As good as she was in basketball in high school, Carr didn’t do it year-round. She dominated on the volleyball court for the Hornets in the fall. In every track and field meet, she had a chance to win four events — the discus, shot put, triple jump and high jump. When she graduated, her discus throw of over 117 feet was the second-best in school history.
She signed with the University of South Carolina’s basketball program, and the 5-foot-11 Carr, who ha dominated in the post in high school with her strength and quickness, made a transition to college small forward.
“I remember playing against Florida early in my college career, and they had the twin towers (6-foot-1 DeLisha Milton and 6-foot-2 Murriel Page). I saw an opening, went in for a layup, and then out of nowhere there’s an arm blocking my shot,” Carr said. “The tower that blocked it said, ‘Welcome to the SEC!’ That was kind of that moment that has always stayed with me. I got my nose broken in the SEC. It was definitely a different level of physicality and I would have to adjust.”
College conditioning also was different.
“I remember we were running suicides in the gym,” Carr said. “I ran so hard I knew I was going to be sick, and I kept running straight out the door of the gym. It was kind of a Forrest Gump moment. I just kept on running.”
She survived the suicide drills. She wasn’t a star during her three seasons with the Gamecocks, but she was a solid player, usually averaging more rebounds than points.

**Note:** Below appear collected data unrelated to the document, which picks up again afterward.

-- ==== Sys2Proof/Tests/Slice0.lean ====
section
/-! SUPPORT. Small tests of the model, with expected results from the spec's own examples and vectors, and a witness for
the hypotheses of every statement. -/

namespace Sys2Proof.Tests

open Sys2Proof.Machine Sys2Proof.Safety

/-! ### Helpers -/

/-- The record a container line spells (30 R100). -/
def hexRecord (s : String) : Option Record :=
  match readRecord (ascii s) with
  | .ok w => some w
  | .error _ => none

/-- The instruction a container line spells under the reference parameters. -/
def decodeHex (s : String) : Option Instr := (hexRecord s).map (decode Config.reference)

/-- A scan at `pc`, in a program of `n` records, with the given memories. -/
def scanAt (pc n : Half) (bits : Cells 1) (ints : Cells 32) : State :=
  { State.reset with loaded := true, fsm := .run, pc := pc, progLen := n, bits := bits, ints := ints }

/-- The state after a container line's instruction is placed and stepped. -/
def runHex (s : String) (st : State) : Option State :=
  match hexRecord s with
  | some w =>
    match step (st.aboutToRun w) with
    | .next t => some t
    | .fault _ => none
    | .refused _ => none
  | none => none

/-- The state after some steps, if they all answer one. -/
def after : Nat → State → Option State
  | 0, s => some s
  | k + 1, s =>
    match step s with
    | .next t => after k t
    | .fault _ => none
    | .refused _ => none

/-- The error a container gives. -/
def loadErrorOf (text : String) : Option LoadError :=
  match readContainer Config.reference (.bytes (ascii text)) with
  | .ok _ => none
  | .error e => some e

/-- A signed value as an integer cell. -/
def word (z : Int) : Word := BitVec.ofInt 32 z

/-! ### Well-formedness -/

theorem test_wellFormed_refuses_a_named_number : (Instr.unrecognized 1).wellFormed Config.reference = false := by decide
theorem test_wellFormed_takes_an_unused_number : (Instr.unrecognized 26).wellFormed Config.reference = true := by decide
theorem test_admissible_refuses_zero_cells : ¬ ({ Config.reference with nb := 0 } : Config).Admissible := by decide
theorem test_admissible_refuses_a_shared_number :
    ¬ ({ Config.reference with opc := Config.reference.opc.set 1 1 } : Config).Admissible := by decide

/-! ### Decoding: records written out in the spec (30 R91, 41 to 44, 95) -/

theorem test_decode_setb : decodeHex "010000000000000000000000" = some (.setb 0) := by decide
theorem test_decode_clrb : decodeHex "020005000000000000000000" = some (.clrb 5) := by decide
theorem test_decode_movb : decodeHex "030003000200000000000000" = some (.movb 3 2) := by decide
theorem test_decode_seti : decodeHex "0400030000000000FFFFFFFF" = some (.seti 3 (word (-1))) := by decide
theorem test_decode_movi : decodeHex "050001000400000000000000" = some (.movi 1 4) := by decide
theorem test_decode_inc : decodeHex "060000000000000000000000" = some (.inc 0) := by decide
theorem test_decode_dec : decodeHex "070002000000000000000000" = some (.dec 2) := by decide
theorem test_decode_add : decodeHex "080001000200030000000000" = some (.add 1 2 3) := by decide
theorem test_decode_sub : decodeHex "090001000200030000000000" = some (.sub 1 2 3) := by decide
theorem test_decode_mul : decodeHex "0A0001000200030000000000" = some (.mul 1 2 3) := by decide
theorem test_decode_div : decodeHex "0B0002000000010000000000" = some (.div 2 0 1) := by decide
theorem test_decode_mod : decodeHex "0C0001000200030000000000" = some (.mod 1 2 3) := by decide
theorem test_decode_ifbs : decodeHex "0d0001000000050000000000" = some (.ifbs 1 5) := by decide
theorem test_decode_ifbc : decodeHex "0E0001000000050000000000" = some (.ifbc 1 5) := by decide
theorem test_decode_ifltl : decodeHex "0F000000000002000A000000" = some (.ifltl 0 10 2) := by decide
theorem test_decode_ifeq : decodeHex "100001000200070000000000" = some (.ifeq 1 2 7) := by decide
theorem test_decode_ifge : decodeHex "110001000200070000000000" = some (.ifge 1 2 7) := by decide
theorem test_decode_ifle : decodeHex "120001000200070000000000" = some (.ifle 1 2 7) := by decide
theorem test_decode_ifne : decodeHex "130001000200070000000000" = some (.ifne 1 2 7) := by decide
theorem test_decode_ifgt : decodeHex "140001000200070000000000" = some (.ifgt 1 2 7) := by decide
theorem test_decode_jmp : decodeHex "150000000000070000000000" = some (.jmp 7) := by decide
theorem test_decode_endScan : decodeHex "16000F270000000000000000" = some (.endScan) := by decide
theorem test_decode_afwd : decodeHex "1700FBFF2C01FFFF07000000" = some (.afwd) := by decide
theorem test_decode_aknown : decodeHex "1800FBFF2C01FFFF07000000" = some (.aknown) := by decide
theorem test_decode_arslv : decodeHex "190000000000000000000000" = some (.arslv) := by decide
theorem test_decode_unrecognized : decodeHex "E70300000000000000000000" = some (.unrecognized 999) := by decide
theorem test_decode_negative_address : decodeHex "0100FFFF0000000000000000" = some (.setb (BitVec.ofInt 16 (-1))) := by decide
theorem test_decode_big_endian :
    decode { Config.reference with byteOrder := .be } 0x0A0000000200000000000F00 = .ifltl 0 10 2 := by decide
theorem test_table_word : decodeTableWord 96 0x00000000000000000000000B = some (.div 0 0 0) := by decide
theorem test_decodeBytes_refuses_a_short_record :
    (match decodeBytes Config.reference [1, 0] with | .ok _ => none | .error e => some e) = some (.shortRecord 2) := by decide
theorem test_placed_word_is_the_first_after_reset :
    nextAction (State.reset.withFetchWord 96 0x15) = .run (.jmp 0) (State.reset.withFetchWord 96 0x15) := by rfl

/-! ### One step of each instruction (the examples of 41 to 44 and the vectors of 95 section 2) -/

theorem test_setb :
    (runHex "010000000000000000000000" (scanAt 0 10 [] [])).map (fun t => (t.bit 0, t.pc)) = some (1, 1) := by decide
theorem test_clrb :
    (runHex "020005000000000000000000" (scanAt 0 10 [(5, 1)] [])).map (fun t => (t.bits, t.pc)) = some ([], 1) := by decide
theorem test_movb :
    (runHex "030003000200000000000000" (scanAt 0 10 [(2, 1)] [])).map (fun t => (t.bit 3, t.bit 2)) = some (1, 1) := by decide
theorem test_movb_faults_on_n1_first :
    (runHex "0300C8002C01000000000000" (scanAt 0 10 [] [])).map (fun t => (t.faultCause, t.faultArg, t.pc)) = some (.bitAddr, 200, 0) := by decide
theorem test_seti :
    (runHex "040000000000000000000080" (scanAt 0 10 [] [])).map (fun t => t.int 0) = some (word (-2147483648)) := by decide
theorem test_movi :
    (runHex "050001000400000000000000" (scanAt 0 10 [] [(4, word (-9))])).map (fun t => t.int 1) = some (word (-9)) := by decide
theorem test_inc_wraps :
    (runHex "060000000000000000000000" (scanAt 0 10 [] [(0, word 2147483647)])).map (fun t => t.int 0) = some (word (-2147483648)) := by decide
theorem test_dec_below_zero :
    (runHex "070002000000000000000000" (scanAt 0 10 [] [])).map (fun t => t.int 2) = some (word (-1)) := by decide
theorem test_add_aliased :
    (runHex "080001000100010000000000" (scanAt 0 10 [] [(1, 21)])).map (fun t => t.int 1) = some (42) := by decide
theorem test_sub :
    (runHex "090001000200030000000000" (scanAt 0 10 [] [(2, 3), (3, 4)])).map (fun t => t.int 1) = some (word (-1)) := by decide
theorem test_mul_wraps :
    (runHex "0A0001000200030000000000" (scanAt 0 10 [] [(2, 46341), (3, 46341)])).map (fun t => t.int 1) = some (word (-2147479015)) := by decide
theorem test_div_truncates :
    (runHex "0B0001000200030000000000" (scanAt 0 10 [] [(2, word (-7)), (3, 2)])).map (fun t => t.int 1) = some (word (-3)) := by decide
theorem test_div_by_zero :
    (runHex "0B0002000000010000000000" (scanAt 0 10 [] [(0, 5), (2, 77)])).map (fun t => (t.int 2, t.pc, t.fsm)) = some (77, 1, .run) := by decide
theorem test_mod_sign_of_dividend :
    (runHex "0C0001000200030000000000" (scanAt 0 10 [] [(2, word (-7)), (3, 2)])).map (fun t => t.int 1) = some (word (-1)) := by decide
theorem test_mod_of_least_by_minus_one :
    (runHex "0C0001000200030000000000" (scanAt 0 10 [] [(1, 5), (2, word (-2147483648)), (3, word (-1))])).map (fun t => t.int 1) = some (0) := by decide
theorem test_ifbs_jumps :
    (runHex "0D0001000000050000000000" (scanAt 2 10 [] [])).map (fun t => t.pc) = some (5) := by decide
theorem test_ifbc_falls_through :
    (runHex "0E0001000000050000000000" (scanAt 2 10 [] [])).map (fun t => t.pc) = some (3) := by decide
theorem test_ifltl_equal_jumps :
    (runHex "0F000000000002000A000000" (scanAt 0 10 [] [(0, 10)])).map (fun t => t.pc) = some (2) := by decide
theorem test_ifeq_falls_through :
    (runHex "100001000200070000000000" (scanAt 3 10 [] [(1, 4), (2, 4)])).map (fun t => t.pc) = some (4) := by decide
theorem test_ifge_is_signed :
    (runHex "110001000200070000000000" (scanAt 3 10 [] [(1, word (-1))])).map (fun t => t.pc) = some (7) := by decide
theorem test_ifle_is_signed :
    (runHex "120001000200070000000000" (scanAt 3 10 [] [(1, word (-1))])).map (fun t => t.pc) = some (4) := by decide
theorem test_ifne_equal_jumps :
    (runHex "130001000200070000000000" (scanAt 3 10 [] [(1, 4), (2, 4)])).map (fun t => t.pc) = some (7) := by decide
theorem test_ifgt_falls_through :
    (runHex "140001000200070000000000" (scanAt 3 10 [] [(1, 5), (2, 4)])).map (fun t => t.pc) = some (4) := by decide
theorem test_jmp :
    (runHex "150000000000070000000000" (scanAt 5 8 [] [])).map (fun t => t.pc) = some (7) := by decide
theorem test_jmp_beyond_faults :
    (runHex "150000000000080000000000" (scanAt 5 8 [] [])).map (fun t => (t.faultCause, t.faultPc, t.faultOp, t.faultArg, t.status)) = some (.jumpTarget, 5, 21, 8, 0x00000309) := by decide
theorem test_end :
    (runHex "16000F270000000000000000" (scanAt 1 2 [] [])).map (fun t => (t.pc, t.done, t.fellOff, t.fsm)) = some (1, true, false, .idle) := by decide
theorem test_afwd :
    (runHex "1700FBFF2C01FFFF07000000" (scanAt 1 6 [] [])).map (fun t => (t.pc, t.fsm)) = some (2, .run) := by decide
theorem test_aknown :
    (runHex "180000000000000000000000" (scanAt 0 2 [] [])).map (fun t => (t.pc, t.fsm)) = some (1, .run) := by decide
theorem test_arslv :
    (runHex "190000000000000000000000" (scanAt 2 6 [] [])).map (fun t => (t.pc, t.fsm)) = some (3, .run) := by decide
theorem test_unrecognized :
    (runHex "E70300000000000000000000" (scanAt 0 2 [] [])).map (fun t => (t.pc, t.unk, t.unkCount, t.unkLast)) = some (1, true, 1, 999) := by decide
theorem test_unrecognized_saturates :
    (runHex "E70300000000000000000000" { scanAt 0 2 [] [] with unkCount := 0xFFFF }).map (fun t => (t.pc, t.unkCount)) = some (1, 0xFFFF) := by decide

/-! ### The sequencer and the host (95 L2.7) -/

theorem test_start_with_nothing_loaded :
    (after 1 { State.reset with moves := [.op .start] }).map
      (fun t => (t.fsm, t.faultCause, t.faultPc, t.faultOp, t.faultArg, t.done)) =
      some (.fault, .notLoaded, 0, 0, 0, false) := by decide
theorem test_empty_program_falls_off :
    (after 3 { State.reset with moves := [.op (.progCommit 0), .op .start] }).map
      (fun t => (t.fsm, t.pc, t.done, t.fellOff)) = some (.idle, 0, true, true) := by decide
theorem test_commit_beyond_capacity : applyOp (.progCommit 1025) State.reset = State.reset := by decide
theorem test_memWrite_takes_bit_zero : (applyOp (.memWrite .bit 7 2) State.reset).bit 7 = 0 := by decide
theorem test_memWrite_in_fault :
    (applyOp (.memWrite .integer 3 42) { State.reset with fsm := .fault }).int 3 = 42 := by decide
theorem test_register_9_reads_zero : State.reset.register 9 = 0 := by decide
theorem test_read_inputs_writes_the_mapped_cell :
    (after 3 { State.reset with iomapX := [none, some 5], moves := [.readInputs [(0, 1), (1, 1), (9, 1)], .pass] }).map
      (fun t => (t.bits, t.moves)) = some ([(5, 1)], []) := by decide
theorem test_a_faulted_block_stops :
    step { State.reset with fsm := .fault, faultCause := .bitAddr } = .fault (.blockFaulted .bitAddr) := by rfl
theorem test_a_move_waits_for_the_scan :
    (after 1 { scanAt 10 10 [] [] with moves := [.op (.memWrite .bit 0 1)] }).map (fun t => (t.bit 0, t.fsm, t.moves)) =
      some (0, .idle, [.op (.memWrite .bit 0 1)]) := by decide

/-! ### The loader and the text forms (95 L1.1, L2.8, 30 R120 to R123) -/

theorem test_load_set_bit_scenario :
    (after 1 { State.reset with moves := [.load (.bytes (ascii "$$LDcode\n010000000000000000000000\n160000000000000000000000\n$$cycle10000"))] }).map
      (fun t => (t.prog, t.progLen, t.loaded, t.cycleTime)) = some ([(0, 1), (1, 22)], 2, true, 10000) := by decide
theorem test_load_maps :
    (match readContainer Config.reference (.bytes (ascii "$$LDcode\r\n160000000000000000000000\r\n$$bits\r\nX3,5\r\nX3,9\r\nX16,5\r\nXstart,5\r\nA0,2\r\n")) with
      | .ok p => some (p.tables.x[3]?, p.tables.a[0]?, p.tables.cycleTime)
      | .error _ => none) = some (some (some 9), some (some 2), 10000) := by decide
theorem test_load_cycle_not_a_number : loadErrorOf "$$LDcode\n160000000000000000000000\n$$cycleabc" = some .badCycle := by decide
theorem test_load_cycle_zero : loadErrorOf "$$LDcode\n160000000000000000000000\n$$cycle0" = some .badCycle := by decide
theorem test_load_cycle_spaces : loadErrorOf "$$LDcode\n160000000000000000000000\n$$cycle 250" = none := by decide
theorem test_load_signature_case : loadErrorOf "$$LDCODE\n160000000000000000000000\n$$cycle1" = some .badSignature := by decide
theorem test_load_short_line : loadErrorOf "$$LDcode\n16000000000000000000000\n$$cycle1" = some .badLength := by decide
theorem test_load_empty_line : loadErrorOf "$$LDcode\n\n160000000000000000000000\n$$cycle1" = some .badLength := by decide
theorem test_load_bad_hex : loadErrorOf "$$LDcode\n0D00010000000500000000G0\n$$cycle1" = some .badHex := by decide
theorem test_load_no_sentinel : loadErrorOf "$$LDcode\n160000000000000000000000" = some .truncated := by decide
theorem test_load_no_end : loadErrorOf "$$LDcode\n010000000000000000000000\n$$cycle1" = some .noEnd := by decide
theorem test_load_two_ends : loadErrorOf "$$LDcode\n160000000000000000000000\n160000000000000000000000\n$$cycle1" = some .manyEnd := by decide
theorem test_load_target : loadErrorOf "$$LDcode\n150000000000050000000000\n160000000000000000000000\n$$cycle1" = some .badTarget := by decide
theorem test_load_address_unchecked : loadErrorOf "$$LDcode\n0100C8000000000000000000\n160000000000000000000000\n$$cycle1" = none := by decide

She was eighth in the SEC in rebounding with 7.1 per game in 1997-98 and was in the top 20 in the league in steals.
Family considerations ended her time at South Carolina, but after two seasons away from the game she made a glorious comeback for the Catawba Indians with her last season of eligibility in 2000-01. She shot 55 percent from the field and was a tremendous force for a 25-5 team that won the South Atlantic Conference regular season and SAC Tournament. She was the league MVP.
“There was a lot of joy that season, with me coming home to play for Coach (John) Duncan,” Carr said. “Every game was like a homecoming. There was a lot of defensive teamwork with Dorthell Little. There were tall girls that maybe we couldn’t stop one-on-one, but together we stopped them. And there were a lot of give-and-gos with Lakai Brice (now the Salisbury High head coach).”
After earning a degree in sociology from Catawba, Carr played pro ball in Finland.
Since then, she’s split time in the corporate world and the coaching world, and she’s had some jobs that required both skills.
While coaching AAU ball, she decided that’s what she enjoyed the most.
She’s coached mostly in Florida, in the Tampa area, but the most recent move on her long coaching journey brought her to West Virginia and Davis & Elkins College.
“The timing was right when I got a call from West Virginia telling me that they needed a coach,” Carr said. “A West Virginia D-II program (Glenville State) had just won the national championship and I knew there were West Virginia schools getting bids to the tournament. I’d just been through another terrible storm in Florida, and I decided that was going to be my last hurricane. I packed up my stuff and made the hike north. Snow and all, I’ve never regretted it for a minute.”
Carr comes home for her mother’s birthdays and she still stays in touch with Poole and Brice after all these years.
She’d like to recruit one of their players some day to play for Davis & Elkins. She tried to recruit West Rowan’s Emma Clarke after seeing her in action last season, but Clarke’s heart was set on softball at Tennessee.
On Aug. 10, Carr will come home again — for induction into the Salisbury-Rowan Hall of Fame.